Several weeks ago, while “assisting” my daughter with her homework (read “sticking my nose into her business”), we had a conversation that went something like this:
ME: What is it you are learning from this worksheet?
DD: We’re supposed to read the passage then answer the questions.
ME: I know, but what are you learning from doing this exercise?
DD: I don’t know. I guess just to answer the questions?
ME: Don’t the directions tell you to do that? What did your teacher say you are supposed to learn from this exercise?
DD: She didn’t say anything about it. We’re just supposed to do it. That’s all.
ME: OK. But, what do you learn from this exercise?
After some more “I don’t knows” and “I guesses,” she admitted that the only thing she learned from this and other similar “read and respond” worksheets is that to get the “right” answer, she must find in the reading passage the same words that appear in the question prompt, then copy from the passage the text immediately following those “key words.” In other words, what she learned from the exercise was not the ability to synthesize or apply information from the reading passage (the questions following the reading passage do not require this of students), but rather she learned a test-taking strategy that will result in a “correct” answer. A handy skill if you are taking a standardized test, I suppose, but I wondered if this truly was the teacher’s intention in assigning the exercise.

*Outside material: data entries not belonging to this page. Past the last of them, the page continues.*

-- ==== Sys2Proof/Machine/Ops.lean ====
section
/-! DEFINITION. The named operations over the state that every block shares: sparse tables, last-in first-out lists,
records, slots and indexes, the dispatch queues, the lines and links by name, and the Command Link Unit's notices and
responses. -/

namespace Sys2Proof.Machine
open Sys2Proof

/-- What a meaning answers. -/
abbrev Answer := Host.Outcome State Fault Refusal

/-! ## Sparse tables -/

/-- The value at a key, if the key is listed. -/
def Sparse.look {α : Type} : Sparse α → Nat → Option α
  | [], _ => none
  | (k, v) :: m, i => if k = i then some v else Sparse.look m i

/-- Writes a value at a key, keeping the keys rising. -/
def Sparse.put {α : Type} : Sparse α → Nat → α → Sparse α
  | [], i, v => [(i, v)]
  | (k, w) :: m, i, v =>
    if i < k then (i, v) :: (k, w) :: m
    else if k = i then (i, v) :: m
    else (k, w) :: Sparse.put m i v

/-- Removes a key. -/
def Sparse.drop {α : Type} : Sparse α → Nat → Sparse α
  | [], _ => []
  | (k, w) :: m, i => if k = i then Sparse.drop m i else (k, w) :: Sparse.drop m i

/-- The canonical form: keys strictly rising. -/
def Sparse.rising {α : Type} : Sparse α → Bool
  | [] => true
  | (k, _) :: m => m.all (fun p => decide (k < p.1)) && Sparse.rising m

/-! ## Free lists (R10, R33) -/

/-- Takes the number at the head. -/
def FreeList.take (f : FreeList) : Option (Nat × FreeList) :=
  match f.pushed with
  | i :: rest => some (i, { f with pushed := rest })
  | [] => if f.fresh < f.limit then some (f.fresh, { f with fresh := f.fresh + 1 }) else none

/-- Pushes a number on the head. -/
def FreeList.push (f : FreeList) (i : Nat) : FreeList := { f with pushed := i :: f.pushed }

/-- The list from its head. -/
def FreeList.toList (f : FreeList) : List Nat := f.pushed ++ (List.range f.limit).drop f.fresh

/-- How many numbers the list holds. -/
def FreeList.size (f : FreeList) : Nat := f.pushed.length + (f.limit - f.fresh)

/-! ## Records (R4) -/

/-- The record at an index; none when it is FREE. -/
def State.record? (s : State) (i : Nat) : Option Record := s.stu.records.look i

/-- Writes a record that is not FREE. -/
def State.putRecord (s : State) (i : Nat) (r : Record) : State :=
  { s with stu := { s.stu with records := s.stu.records.put i r } }

/-- Gives a record its FREE values. -/
def State.dropRecord (s : State) (i : Nat) : State :=
  { s with stu := { s.stu with records := s.stu.records.drop i } }

/-- Changes a record that is not FREE. -/
def State.updateRecord (s : State) (i : Nat) (f : Record → Record) : State :=
  match s.record? i with
  | some r => s.putRecord i (f r)
  | none => s

/-! ## Slots (R29, R30) -/

/-- The slot of a number; one not listed is FREE with reuse count 0. -/
def State.slot (s : State) (n : Nat) : Slot := (s.msu.slots.look n).getD { reuse := 0, message := none }

/-- The message of a slot; none when it is FREE. -/
def State.message? (s : State) (n : Nat) : Option Message := (s.slot n).message

/-- Writes a slot; a slot that is FREE with reuse count 0 is not listed. -/
def State.putSlot (s : State) (n : Nat) (v : Slot) : State :=
  { s with msu := { s.msu with
      slots := if v = { reuse := 0, message := none } then s.msu.slots.drop n else s.msu.slots.put n v } }

/-- Changes the message of a slot that is not FREE. -/
def State.updateMessage (s : State) (n : Nat) (f : Message → Message) : State :=
  match s.message? n with
  | some m => s.putSlot n { s.slot n with message := some (f m) }
  | none => s

/-- The reference of a slot: its reuse count times 2,048, plus its number (R30). -/
def State.reference (s : State) (n : Nat) : Nat := (s.slot n).reuse * Config.slotCount + n

/-- The slot a reference names when it is current: the slot is not FREE and carries the reference's reuse count
(R30). -/
def State.currentSlot (s : State) (ref : Nat) : Option Nat :=
  let n := ref % Config.slotCount
  if (s.message? n).isSome ∧ (s.slot n).reuse = ref / Config.slotCount then some n else none

/-! ## The two indexes (R7 to R9) -/

/-- The buckets of each index (R7). -/
def Stu.buckets (t : Stu) : Nat := t.capacity / 2

/-- The number bucket (R7). -/
def Stu.numberBucket (t : Stu) (n : Nat) : Nat := n % t.buckets

/-- The address bucket: (a mod B) XOR ((a div B) mod B) (R8). -/
def Stu.addressBucket (t : Stu) (a : Nat) : Nat := (a % t.buckets) ^^^ (a / t.buckets % t.buckets)

/-- A chain, head first; a bucket not listed holds end of chain. -/
def chainAt (ix : Sparse (List Nat)) (b : Nat) : List Nat := (ix.look b).getD []

/-- Writes a chain; an empty chain is not listed. -/
def putChain (ix : Sparse (List Nat)) (b : Nat) (chain : List Nat) : Sparse (List Nat) :=
  if chain = [] then ix.drop b else ix.put b chain

/-- Walks the chain of a number's bucket for the record that holds it (R9). -/
def State.findNumber (s : State) (n : Nat) : Option Nat :=
  (chainAt s.stu.numberIndex (s.stu.numberBucket n)).find? fun i => (s.record? i).any fun r => r.number == n

/-- Walks the chain of an address's bucket for the record that holds it (R9). -/
def State.findAddress (s : State) (a : Nat) : Option Nat :=
  (chainAt s.stu.addressIndex (s.stu.addressBucket a)).find? fun i => (s.record? i).any fun r => r.address == a

/-- Inserts a record at the head of a number's chain (R9). -/
def State.linkNumber (s : State) (n i : Nat) : State :=
  let b := s.stu.numberBucket n
  { s with stu := { s.stu with numberIndex := putChain s.stu.numberIndex b (i :: chainAt s.stu.numberIndex b) } }

/-- Unlinks a record from a number's chain (R9). -/
def State.unlinkNumber (s : State) (n i : Nat) : State :=
  let b := s.stu.numberBucket n
  { s with stu := { s.stu with
      numberIndex := putChain s.stu.numberIndex b ((chainAt s.stu.numberIndex b).erase i) } }

/-- Inserts a record at the head of an address's chain (R9). -/
def State.linkAddress (s : State) (a i : Nat) : State :=
  let b := s.stu.addressBucket a
  { s with stu := { s.stu with addressIndex := putChain s.stu.addressIndex b (i :: chainAt s.stu.addressIndex b) } }

/-- Unlinks a record from an address's chain (R9). -/
def State.unlinkAddress (s : State) (a i : Nat) : State :=
  let b := s.stu.addressBucket a
  { s with stu := { s.stu with
      addressIndex := putChain s.stu.addressIndex b ((chainAt s.stu.addressIndex b).erase i) } }

/-- The element after one in a list: a link of a chain or of a free list, none at its end. -/
def linkAfter (i : Nat) : List Nat → Option Nat
  | x :: y :: rest => if x = i then some y else linkAfter i (y :: rest)
  | _ => none

/-- The number-chain link of a record (R4). -/
def State.numberLink (s : State) (i : Nat) : Option Nat :=
  (s.record? i).bind fun r => linkAfter i (chainAt s.stu.numberIndex (s.stu.numberBucket r.number))

/-- The address-chain link of a record (R4). -/
def State.addressLink (s : State) (i : Nat) : Option Nat :=
  (s.record? i).bind fun r => linkAfter i (chainAt s.stu.addressIndex (s.stu.addressBucket r.address))

/-- The free-list link of a record (R4). -/
def State.freeLink (s : State) (i : Nat) : Option Nat := linkAfter i s.stu.free.toList

/-! ## The dispatch queues (R107) -/

/-- One queue. -/
def Queues.get (q : Queues) : QueueName → List Nat
  | .urgent => q.urgent
  | .normal => q.normal
  | .deferred => q.deferred
  | .retry => q.retry

/-- Replaces one queue. -/
def Queues.set (q : Queues) (n : QueueName) (l : List Nat) : Queues :=
  match n with
  | .urgent => { q with urgent := l }
  | .normal => { q with normal := l }
  | .deferred => { q with deferred := l }
  | .retry => { q with retry := l }

/-- Takes a slot out of whichever queue holds it; the others keep their order. -/
def Queues.erase (q : Queues) (n : Nat) : Queues :=
  { urgent := q.urgent.erase n, normal := q.normal.erase n, deferred := q.deferred.erase n, retry := q.retry.erase n }

/-- Slots on all four queues. -/
def Queues.total (q : Queues) : Nat := q.urgent.length + q.normal.length + q.deferred.length + q.retry.length

/-- A slot joins the tail of a queue. -/
def State.enqueue (s : State) (q : QueueName) (n : Nat) : State :=
  { s with dsu := { s.dsu with queues := s.dsu.queues.set q (s.dsu.queues.get q ++ [n]) } }

/-- A slot joins the head of a queue. -/
def State.requeue (s : State) (q : QueueName) (n : Nat) : State :=
  { s with dsu := { s.dsu with queues := s.dsu.queues.set q (n :: s.dsu.queues.get q) } }

/-- The queue of a priority (R29). -/
def Priority.queue : Priority → QueueName
  | .urgent => .urgent
  | .normal => .normal
  | .deferred => .deferred

/-! ## Lines and links by name -/

/-- The value of one line. -/
def Four.get {α : Type} (f : Four α) (n : Fin 4) : α :=
  if n = 0 then f.l0 else if n = 1 then f.l1 else if n = 2 then f.l2 else f.l3

/-- Replaces the value of one line. -/
def Four.set {α : Type} (f : Four α) (n : Fin 4) (v : α) : Four α :=
  if n = 0 then { f with l0 := v } else if n = 1 then { f with l1 := v } else if n = 2 then { f with l2 := v }
  else { f with l3 := v }

/-- Changes the value of every line. -/
def Four.map {α : Type} (f : α → α) (v : Four α) : Four α :=
  { l0 := f v.l0, l1 := f v.l1, l2 := f v.l2, l3 := f v.l3 }

/-- The RDY output as R80 drives it: low while the line is DISABLED or its FIFO holds 12 characters or more. -/
def Line.drive (l : Line) : Line :=
  { l with rdy := decide (l.state ≠ .disabled) && decide (l.fifo.length < Config.rdyLimit) }

/-- One line unit. -/
def State.line (s : State) (n : Fin 4) : Line := s.lines.get n

/-- Writes one line unit and drives its RDY output. -/
def State.putLine (s : State) (n : Fin 4) (l : Line) : State := { s with lines := s.lines.set n l.drive }

/-- One return link receiver. -/
def State.receiver (s : State) : Link → Receiver
  | .a => s.rla
  | .b => s.rlb

/-- Writes one return link receiver. -/
def State.putReceiver (s : State) (l : Link) (r : Receiver) : State :=
  match l with
  | .a => { s with rla := r }
  | .b => { s with rlb := r }

/-! ## The Command Link Unit (R175 to R180) -/

/-- Raises a notice: stored while the queue holds fewer than 32, else the overflow mark is set (R180). -/
def State.raise (s : State) (k : NoticeKind) : State :=
  if s.clu.notices.length < Config.noticeQueue then
    { s with clu := { s.clu with notices := s.clu.notices ++ [{ kind := k, tick := s.pdu.tick }], attn := true } }
  else { s with clu := { s.clu with overflow := true } }

/-- The response FIFO is full when its responses and the places held come to 8 (R175). -/
def State.responseFull (s : State) : Bool :=
  decide (Config.responseFifo ≤ s.clu.responses.length + s.clu.inProgress.length)

/-- A response enters the tail of the FIFO (R176), and ATTN is asserted (R179). -/
def State.respond (s : State) (r : Response) : State :=
  { s with clu := { s.clu with responses := s.clu.responses ++ [r], attn := true } }

/-- The least place of the response FIFO that no command in progress holds. -/
def State.freshPlace (s : State) : Nat :=
  ((List.range Config.responseFifo).find? fun p => s.clu.inProgress.all fun g => g.place != p).getD
    Config.responseFifo

/-- A command in progress completes: its response takes the place it held (R176). -/
def State.complete (s : State) (place : Nat) (result : Result) (params : List Byte) : State :=
  match s.clu.inProgress.find? fun g => g.place == place with
  | some g =>
    State.respond { s with clu := { s.clu with inProgress := s.clu.inProgress.erase g } }
      { code := g.code, tag := g.tag, result, params }
  | none => s

/-- What a block answers for a command it takes (R176): a response in the event, or none yet. -/
inductive Reply where
  | now (result : Result) (params : List Byte)
  | later
  deriving DecidableEq, Repr

/-- Starts a command that has passed the checks of R175, while the response FIFO is not full: the owning block takes
it with the place it holds, and it is answered or stays in progress. -/
def State.start (s : State) (code tag : Byte) (take : Nat → State → State × Reply) : State :=
  if s.responseFull then s
  else
    match take s.freshPlace s with
    | (s', .now result params) => s'.respond { code, tag, result, params }
    | (s', .later) =>
      { s' with clu := { s'.clu with
          inProgress := s'.clu.inProgress ++ [{ place := s.freshPlace, code, tag }] } }

end Sys2Proof.Machine
end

After our conversation, I asked myself what I wanted my students to learn, be able to do, or experience in my courses. I quickly produced a list of information and activities that I thought my students should learn and complete. In examining the list, I noticed that my content was essentially the same as the content I taught as a graduate teaching assistant, and similar to what I experienced as an undergraduate student. And, it was very similar to content found in courses and textbooks across the country.
Because my content was consistent with that of so many, I assumed I must be on the right track. What, I failed to ask myself, however, is probably the most important question an educator can ask - "Why teach that?"
I looked again at my list of learning outcomes, asking “Why teach that?” Of what value is this content to my students, now or in the future? Am I teaching these things because they have practical application or some intrinsic value, or merely because I "think" this is what they should know? As a result, I made several immediate changes to my course content, with more changes coming next term.
In designing my courses, I never truly considered what my students might need to know or be able to do, but merely assumed that what I was teaching was correct because it was what I was taught and what is being taught elsewhere. How many other teachers make this error, too - designing their curricula based on outward perceptions and/or personal/administrative needs, rather than the short and long term educational needs of our students?
The question of "what" should be taught should be followed immediately by "why." As educators, "why" always should be at the forefront of our instructional vocabulary, challenging our students AND ourselves continually. Asking "why" makes us think. Asking "why" makes us reason and consider alternatives. Asking "why" forces us to understand before we ask our students to understand.
Because of this conversation with my daughter, I learned the importance of asking “why" in teaching. I’m so glad we had the chance to talk.